* [TASK BRIEF]:
Within the listing below, please copy exactly the lines between the line holding "answer what the" and the line holding "rw [Nat.add_assoc]", inclusive.

* [LISTED RECORDS]:
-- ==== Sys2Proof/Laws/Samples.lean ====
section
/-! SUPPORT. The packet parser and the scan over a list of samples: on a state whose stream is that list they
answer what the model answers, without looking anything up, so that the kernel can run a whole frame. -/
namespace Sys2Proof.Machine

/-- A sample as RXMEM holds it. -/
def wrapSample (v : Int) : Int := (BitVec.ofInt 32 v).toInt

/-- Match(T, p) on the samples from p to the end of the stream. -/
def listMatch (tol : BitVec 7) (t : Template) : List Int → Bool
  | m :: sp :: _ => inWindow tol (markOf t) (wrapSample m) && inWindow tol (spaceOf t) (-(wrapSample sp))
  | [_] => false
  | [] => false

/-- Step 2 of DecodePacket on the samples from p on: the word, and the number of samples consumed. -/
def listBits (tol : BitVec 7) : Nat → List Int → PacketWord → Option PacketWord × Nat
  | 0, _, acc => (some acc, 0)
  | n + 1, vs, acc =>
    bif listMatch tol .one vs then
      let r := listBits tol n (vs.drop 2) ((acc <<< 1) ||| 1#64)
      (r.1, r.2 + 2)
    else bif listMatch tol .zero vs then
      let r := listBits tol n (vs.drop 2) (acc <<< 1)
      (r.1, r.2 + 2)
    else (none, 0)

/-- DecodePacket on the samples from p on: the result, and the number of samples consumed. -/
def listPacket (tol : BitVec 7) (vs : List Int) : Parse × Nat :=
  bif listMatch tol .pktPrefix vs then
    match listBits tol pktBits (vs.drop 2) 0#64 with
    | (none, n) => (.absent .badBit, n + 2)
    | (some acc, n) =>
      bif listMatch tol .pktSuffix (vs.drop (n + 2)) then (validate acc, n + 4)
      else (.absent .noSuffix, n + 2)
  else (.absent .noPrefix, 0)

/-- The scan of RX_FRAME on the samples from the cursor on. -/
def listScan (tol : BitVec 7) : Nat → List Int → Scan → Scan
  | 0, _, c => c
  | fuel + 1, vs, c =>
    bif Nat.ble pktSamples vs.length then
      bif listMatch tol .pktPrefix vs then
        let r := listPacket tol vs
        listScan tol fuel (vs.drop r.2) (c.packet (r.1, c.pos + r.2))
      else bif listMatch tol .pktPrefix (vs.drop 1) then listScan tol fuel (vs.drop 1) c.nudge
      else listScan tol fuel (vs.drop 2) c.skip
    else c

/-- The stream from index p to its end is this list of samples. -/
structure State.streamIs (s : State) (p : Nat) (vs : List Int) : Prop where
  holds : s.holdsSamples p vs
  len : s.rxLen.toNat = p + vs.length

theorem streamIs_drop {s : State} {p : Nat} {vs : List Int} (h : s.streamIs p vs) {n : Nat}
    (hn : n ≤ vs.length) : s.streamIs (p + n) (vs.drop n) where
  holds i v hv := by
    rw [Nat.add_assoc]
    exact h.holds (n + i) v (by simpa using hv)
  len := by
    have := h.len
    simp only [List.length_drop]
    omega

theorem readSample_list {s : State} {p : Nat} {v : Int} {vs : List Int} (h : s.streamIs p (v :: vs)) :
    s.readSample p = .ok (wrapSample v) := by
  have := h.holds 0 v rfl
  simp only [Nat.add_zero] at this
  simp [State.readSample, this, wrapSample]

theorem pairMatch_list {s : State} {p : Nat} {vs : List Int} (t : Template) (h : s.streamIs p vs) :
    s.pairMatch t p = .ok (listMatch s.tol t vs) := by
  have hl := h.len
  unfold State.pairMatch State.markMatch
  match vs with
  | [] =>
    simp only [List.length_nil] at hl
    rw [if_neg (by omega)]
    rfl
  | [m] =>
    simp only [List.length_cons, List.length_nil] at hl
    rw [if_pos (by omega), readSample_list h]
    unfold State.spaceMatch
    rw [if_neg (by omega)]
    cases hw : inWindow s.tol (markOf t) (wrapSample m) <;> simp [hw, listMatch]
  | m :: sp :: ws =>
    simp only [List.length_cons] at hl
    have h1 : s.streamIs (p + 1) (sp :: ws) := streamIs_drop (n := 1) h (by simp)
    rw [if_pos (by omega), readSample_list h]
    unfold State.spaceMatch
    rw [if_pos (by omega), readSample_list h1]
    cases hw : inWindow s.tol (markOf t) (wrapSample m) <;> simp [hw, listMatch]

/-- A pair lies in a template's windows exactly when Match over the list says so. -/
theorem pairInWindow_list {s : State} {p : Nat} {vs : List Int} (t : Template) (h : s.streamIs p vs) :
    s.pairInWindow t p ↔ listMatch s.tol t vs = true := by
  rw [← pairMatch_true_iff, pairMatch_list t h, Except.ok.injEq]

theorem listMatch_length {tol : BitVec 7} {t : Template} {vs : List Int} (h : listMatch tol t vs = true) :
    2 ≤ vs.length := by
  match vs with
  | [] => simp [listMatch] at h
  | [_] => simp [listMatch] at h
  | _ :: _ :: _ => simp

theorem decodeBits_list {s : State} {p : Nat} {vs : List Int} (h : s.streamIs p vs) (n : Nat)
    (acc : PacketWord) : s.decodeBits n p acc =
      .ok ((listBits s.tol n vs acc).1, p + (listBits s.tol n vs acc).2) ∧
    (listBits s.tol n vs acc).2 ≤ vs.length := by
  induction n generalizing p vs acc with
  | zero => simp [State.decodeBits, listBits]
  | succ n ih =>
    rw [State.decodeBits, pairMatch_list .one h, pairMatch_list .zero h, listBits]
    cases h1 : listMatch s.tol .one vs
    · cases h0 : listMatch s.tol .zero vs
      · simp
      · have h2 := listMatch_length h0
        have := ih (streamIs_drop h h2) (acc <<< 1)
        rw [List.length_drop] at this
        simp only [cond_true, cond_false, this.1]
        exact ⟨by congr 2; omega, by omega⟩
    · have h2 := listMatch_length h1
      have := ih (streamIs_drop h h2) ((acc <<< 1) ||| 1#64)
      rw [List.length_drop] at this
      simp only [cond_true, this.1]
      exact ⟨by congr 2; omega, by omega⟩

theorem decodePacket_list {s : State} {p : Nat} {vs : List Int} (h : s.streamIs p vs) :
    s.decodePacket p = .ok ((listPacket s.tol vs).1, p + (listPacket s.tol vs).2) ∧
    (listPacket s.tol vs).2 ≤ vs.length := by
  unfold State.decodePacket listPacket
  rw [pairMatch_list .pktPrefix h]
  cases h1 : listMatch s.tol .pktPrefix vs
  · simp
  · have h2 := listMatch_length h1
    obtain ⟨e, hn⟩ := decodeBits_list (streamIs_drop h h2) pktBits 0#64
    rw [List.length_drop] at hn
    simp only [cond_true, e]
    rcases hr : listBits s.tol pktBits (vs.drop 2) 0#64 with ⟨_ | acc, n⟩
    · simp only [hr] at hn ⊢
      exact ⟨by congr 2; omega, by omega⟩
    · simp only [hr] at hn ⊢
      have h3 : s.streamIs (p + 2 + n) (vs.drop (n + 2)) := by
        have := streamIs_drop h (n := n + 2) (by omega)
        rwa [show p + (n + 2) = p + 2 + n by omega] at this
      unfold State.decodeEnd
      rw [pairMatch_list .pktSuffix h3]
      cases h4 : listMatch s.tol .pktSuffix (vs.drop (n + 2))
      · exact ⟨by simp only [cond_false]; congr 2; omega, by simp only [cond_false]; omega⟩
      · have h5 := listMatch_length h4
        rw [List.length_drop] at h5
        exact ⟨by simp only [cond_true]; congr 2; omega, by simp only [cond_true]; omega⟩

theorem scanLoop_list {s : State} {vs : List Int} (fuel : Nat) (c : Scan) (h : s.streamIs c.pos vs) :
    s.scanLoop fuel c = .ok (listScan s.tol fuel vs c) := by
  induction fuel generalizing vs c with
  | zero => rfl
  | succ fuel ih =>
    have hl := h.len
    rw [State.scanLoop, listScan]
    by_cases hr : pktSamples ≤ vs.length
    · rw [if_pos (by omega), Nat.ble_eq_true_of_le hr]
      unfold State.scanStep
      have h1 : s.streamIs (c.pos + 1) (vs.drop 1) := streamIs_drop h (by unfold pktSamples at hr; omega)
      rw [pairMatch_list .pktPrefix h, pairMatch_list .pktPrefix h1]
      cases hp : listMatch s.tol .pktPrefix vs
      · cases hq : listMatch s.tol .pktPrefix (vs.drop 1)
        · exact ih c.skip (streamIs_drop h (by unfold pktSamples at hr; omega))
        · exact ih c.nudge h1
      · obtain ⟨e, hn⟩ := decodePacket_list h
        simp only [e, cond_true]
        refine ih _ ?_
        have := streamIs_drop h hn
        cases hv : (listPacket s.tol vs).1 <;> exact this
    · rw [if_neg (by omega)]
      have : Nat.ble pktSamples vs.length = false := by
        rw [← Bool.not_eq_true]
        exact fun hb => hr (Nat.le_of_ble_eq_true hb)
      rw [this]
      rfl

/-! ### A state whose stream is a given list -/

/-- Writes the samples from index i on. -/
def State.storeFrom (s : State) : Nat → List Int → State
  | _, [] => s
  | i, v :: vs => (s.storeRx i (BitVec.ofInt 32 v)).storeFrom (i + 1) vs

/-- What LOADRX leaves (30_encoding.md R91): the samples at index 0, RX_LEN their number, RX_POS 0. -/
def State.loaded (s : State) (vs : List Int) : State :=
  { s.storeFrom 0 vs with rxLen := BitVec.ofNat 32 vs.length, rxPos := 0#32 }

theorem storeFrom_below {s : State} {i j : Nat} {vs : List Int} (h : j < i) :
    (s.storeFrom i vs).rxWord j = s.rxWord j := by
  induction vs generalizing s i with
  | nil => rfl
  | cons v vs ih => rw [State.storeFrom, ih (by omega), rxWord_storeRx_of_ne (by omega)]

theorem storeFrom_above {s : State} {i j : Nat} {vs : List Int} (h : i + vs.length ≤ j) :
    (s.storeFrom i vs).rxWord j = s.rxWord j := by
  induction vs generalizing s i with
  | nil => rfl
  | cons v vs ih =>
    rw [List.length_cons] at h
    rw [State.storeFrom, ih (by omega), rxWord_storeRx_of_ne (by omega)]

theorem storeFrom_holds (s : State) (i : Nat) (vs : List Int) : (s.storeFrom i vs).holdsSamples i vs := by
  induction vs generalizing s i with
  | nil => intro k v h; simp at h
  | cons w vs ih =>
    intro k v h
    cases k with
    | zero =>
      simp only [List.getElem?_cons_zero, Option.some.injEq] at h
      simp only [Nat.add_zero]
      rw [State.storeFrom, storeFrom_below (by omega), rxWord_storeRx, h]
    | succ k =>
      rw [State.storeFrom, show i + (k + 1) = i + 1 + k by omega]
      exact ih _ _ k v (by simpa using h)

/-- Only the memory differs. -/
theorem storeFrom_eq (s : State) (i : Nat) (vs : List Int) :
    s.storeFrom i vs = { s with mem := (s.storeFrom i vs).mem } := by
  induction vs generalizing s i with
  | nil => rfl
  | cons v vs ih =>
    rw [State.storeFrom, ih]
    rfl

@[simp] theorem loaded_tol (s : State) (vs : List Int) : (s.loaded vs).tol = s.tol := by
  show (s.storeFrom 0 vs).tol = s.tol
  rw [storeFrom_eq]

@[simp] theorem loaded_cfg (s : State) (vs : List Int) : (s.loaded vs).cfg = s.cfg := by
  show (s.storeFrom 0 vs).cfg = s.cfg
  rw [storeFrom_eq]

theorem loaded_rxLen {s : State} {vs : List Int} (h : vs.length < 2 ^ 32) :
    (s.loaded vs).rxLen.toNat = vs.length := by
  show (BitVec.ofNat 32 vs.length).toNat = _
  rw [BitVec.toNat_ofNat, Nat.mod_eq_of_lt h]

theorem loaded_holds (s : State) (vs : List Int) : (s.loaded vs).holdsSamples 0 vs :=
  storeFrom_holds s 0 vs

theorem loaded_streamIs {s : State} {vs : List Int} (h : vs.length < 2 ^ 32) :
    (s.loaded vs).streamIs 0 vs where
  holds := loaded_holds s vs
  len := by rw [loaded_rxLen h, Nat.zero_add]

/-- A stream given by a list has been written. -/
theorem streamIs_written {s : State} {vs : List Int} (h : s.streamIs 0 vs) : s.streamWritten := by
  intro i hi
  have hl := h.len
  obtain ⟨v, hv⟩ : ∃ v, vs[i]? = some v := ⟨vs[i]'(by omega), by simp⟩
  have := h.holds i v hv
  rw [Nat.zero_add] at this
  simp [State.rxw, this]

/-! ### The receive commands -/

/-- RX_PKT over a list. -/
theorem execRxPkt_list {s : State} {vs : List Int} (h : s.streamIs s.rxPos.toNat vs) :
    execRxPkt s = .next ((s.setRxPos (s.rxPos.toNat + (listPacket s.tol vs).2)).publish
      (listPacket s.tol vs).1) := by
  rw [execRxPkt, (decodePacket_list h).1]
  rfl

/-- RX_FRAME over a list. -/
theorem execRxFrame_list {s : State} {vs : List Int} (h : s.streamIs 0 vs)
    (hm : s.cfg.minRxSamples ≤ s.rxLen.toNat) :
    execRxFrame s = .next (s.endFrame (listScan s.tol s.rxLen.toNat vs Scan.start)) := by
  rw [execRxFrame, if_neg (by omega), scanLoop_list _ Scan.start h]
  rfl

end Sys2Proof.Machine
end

--

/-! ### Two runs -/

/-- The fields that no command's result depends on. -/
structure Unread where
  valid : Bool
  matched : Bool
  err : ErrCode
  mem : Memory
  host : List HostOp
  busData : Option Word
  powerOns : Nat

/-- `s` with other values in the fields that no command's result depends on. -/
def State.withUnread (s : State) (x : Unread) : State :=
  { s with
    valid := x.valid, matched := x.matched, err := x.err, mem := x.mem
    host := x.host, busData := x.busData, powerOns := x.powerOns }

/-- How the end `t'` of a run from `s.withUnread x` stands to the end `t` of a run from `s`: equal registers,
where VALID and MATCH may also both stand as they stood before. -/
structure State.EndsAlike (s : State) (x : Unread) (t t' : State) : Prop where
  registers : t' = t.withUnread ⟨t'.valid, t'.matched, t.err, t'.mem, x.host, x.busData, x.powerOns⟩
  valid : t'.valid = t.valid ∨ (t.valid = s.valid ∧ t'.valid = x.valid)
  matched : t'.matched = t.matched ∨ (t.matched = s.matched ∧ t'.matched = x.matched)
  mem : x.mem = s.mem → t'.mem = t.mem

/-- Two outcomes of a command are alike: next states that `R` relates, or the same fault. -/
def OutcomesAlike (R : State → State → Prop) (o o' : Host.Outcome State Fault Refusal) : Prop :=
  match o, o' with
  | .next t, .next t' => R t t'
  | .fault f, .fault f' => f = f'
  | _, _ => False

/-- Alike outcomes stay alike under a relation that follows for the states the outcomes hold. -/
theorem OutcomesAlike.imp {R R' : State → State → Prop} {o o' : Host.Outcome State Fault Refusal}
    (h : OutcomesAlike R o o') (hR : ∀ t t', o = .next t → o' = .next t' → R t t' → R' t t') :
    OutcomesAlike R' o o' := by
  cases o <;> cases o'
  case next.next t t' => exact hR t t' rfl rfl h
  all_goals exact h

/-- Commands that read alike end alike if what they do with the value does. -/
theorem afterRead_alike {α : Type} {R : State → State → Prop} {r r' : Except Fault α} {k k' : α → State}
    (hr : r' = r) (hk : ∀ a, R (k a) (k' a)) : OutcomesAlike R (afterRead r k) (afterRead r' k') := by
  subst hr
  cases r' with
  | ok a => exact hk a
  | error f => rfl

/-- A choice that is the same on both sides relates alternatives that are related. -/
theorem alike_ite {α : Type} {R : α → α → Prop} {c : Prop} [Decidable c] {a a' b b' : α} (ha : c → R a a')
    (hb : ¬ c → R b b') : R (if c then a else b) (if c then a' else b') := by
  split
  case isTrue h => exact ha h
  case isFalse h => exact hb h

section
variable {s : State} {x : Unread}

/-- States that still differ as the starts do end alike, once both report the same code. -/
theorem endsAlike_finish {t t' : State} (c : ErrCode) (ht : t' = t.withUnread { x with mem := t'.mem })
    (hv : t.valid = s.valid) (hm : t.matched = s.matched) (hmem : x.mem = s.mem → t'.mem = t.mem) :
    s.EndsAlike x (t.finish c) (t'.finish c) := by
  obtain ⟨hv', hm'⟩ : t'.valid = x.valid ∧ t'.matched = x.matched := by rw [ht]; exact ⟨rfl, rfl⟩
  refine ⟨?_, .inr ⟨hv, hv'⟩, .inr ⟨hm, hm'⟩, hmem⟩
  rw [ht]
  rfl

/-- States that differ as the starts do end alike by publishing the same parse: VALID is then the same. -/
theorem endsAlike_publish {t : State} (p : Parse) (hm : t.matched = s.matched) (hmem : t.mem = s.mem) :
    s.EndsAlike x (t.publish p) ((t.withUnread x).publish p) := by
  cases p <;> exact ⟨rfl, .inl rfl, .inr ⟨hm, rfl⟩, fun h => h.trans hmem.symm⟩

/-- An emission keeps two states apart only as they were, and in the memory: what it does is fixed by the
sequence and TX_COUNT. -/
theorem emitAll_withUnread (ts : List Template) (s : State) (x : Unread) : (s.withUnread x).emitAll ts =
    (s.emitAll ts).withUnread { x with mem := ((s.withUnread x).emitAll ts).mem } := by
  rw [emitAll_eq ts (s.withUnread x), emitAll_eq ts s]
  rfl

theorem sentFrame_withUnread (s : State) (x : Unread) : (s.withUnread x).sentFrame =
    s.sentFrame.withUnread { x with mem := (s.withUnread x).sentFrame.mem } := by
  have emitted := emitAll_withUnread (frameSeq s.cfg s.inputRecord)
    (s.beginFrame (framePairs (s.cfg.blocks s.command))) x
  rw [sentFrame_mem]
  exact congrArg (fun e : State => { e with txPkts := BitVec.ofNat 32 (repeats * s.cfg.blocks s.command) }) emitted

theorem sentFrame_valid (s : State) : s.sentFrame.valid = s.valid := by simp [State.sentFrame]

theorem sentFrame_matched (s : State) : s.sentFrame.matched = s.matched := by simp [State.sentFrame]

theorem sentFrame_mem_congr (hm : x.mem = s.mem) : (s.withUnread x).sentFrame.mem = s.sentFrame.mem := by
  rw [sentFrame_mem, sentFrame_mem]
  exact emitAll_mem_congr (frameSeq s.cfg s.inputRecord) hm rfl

* [TASK SOLUTION]:
answer what the model answers, without looking anything up, so that the kernel can run a whole frame. -/
namespace Sys2Proof.Machine

/-- A sample as RXMEM holds it. -/
def wrapSample (v : Int) : Int := (BitVec.ofInt 32 v).toInt

/-- Match(T, p) on the samples from p to the end of the stream. -/
def listMatch (tol : BitVec 7) (t : Template) : List Int → Bool
  | m :: sp :: _ => inWindow tol (markOf t) (wrapSample m) && inWindow tol (spaceOf t) (-(wrapSample sp))
  | [_] => false
  | [] => false

/-- Step 2 of DecodePacket on the samples from p on: the word, and the number of samples consumed. -/
def listBits (tol : BitVec 7) : Nat → List Int → PacketWord → Option PacketWord × Nat
  | 0, _, acc => (some acc, 0)
  | n + 1, vs, acc =>
    bif listMatch tol .one vs then
      let r := listBits tol n (vs.drop 2) ((acc <<< 1) ||| 1#64)
      (r.1, r.2 + 2)
    else bif listMatch tol .zero vs then
      let r := listBits tol n (vs.drop 2) (acc <<< 1)
      (r.1, r.2 + 2)
    else (none, 0)

/-- DecodePacket on the samples from p on: the result, and the number of samples consumed. -/
def listPacket (tol : BitVec 7) (vs : List Int) : Parse × Nat :=
  bif listMatch tol .pktPrefix vs then
    match listBits tol pktBits (vs.drop 2) 0#64 with
    | (none, n) => (.absent .badBit, n + 2)
    | (some acc, n) =>
      bif listMatch tol .pktSuffix (vs.drop (n + 2)) then (validate acc, n + 4)
      else (.absent .noSuffix, n + 2)
  else (.absent .noPrefix, 0)

/-- The scan of RX_FRAME on the samples from the cursor on. -/
def listScan (tol : BitVec 7) : Nat → List Int → Scan → Scan
  | 0, _, c => c
  | fuel + 1, vs, c =>
    bif Nat.ble pktSamples vs.length then
      bif listMatch tol .pktPrefix vs then
        let r := listPacket tol vs
        listScan tol fuel (vs.drop r.2) (c.packet (r.1, c.pos + r.2))
      else bif listMatch tol .pktPrefix (vs.drop 1) then listScan tol fuel (vs.drop 1) c.nudge
      else listScan tol fuel (vs.drop 2) c.skip
    else c

/-- The stream from index p to its end is this list of samples. -/
structure State.streamIs (s : State) (p : Nat) (vs : List Int) : Prop where
  holds : s.holdsSamples p vs
  len : s.rxLen.toNat = p + vs.length

theorem streamIs_drop {s : State} {p : Nat} {vs : List Int} (h : s.streamIs p vs) {n : Nat}
    (hn : n ≤ vs.length) : s.streamIs (p + n) (vs.drop n) where
  holds i v hv := by
    rw [Nat.add_assoc]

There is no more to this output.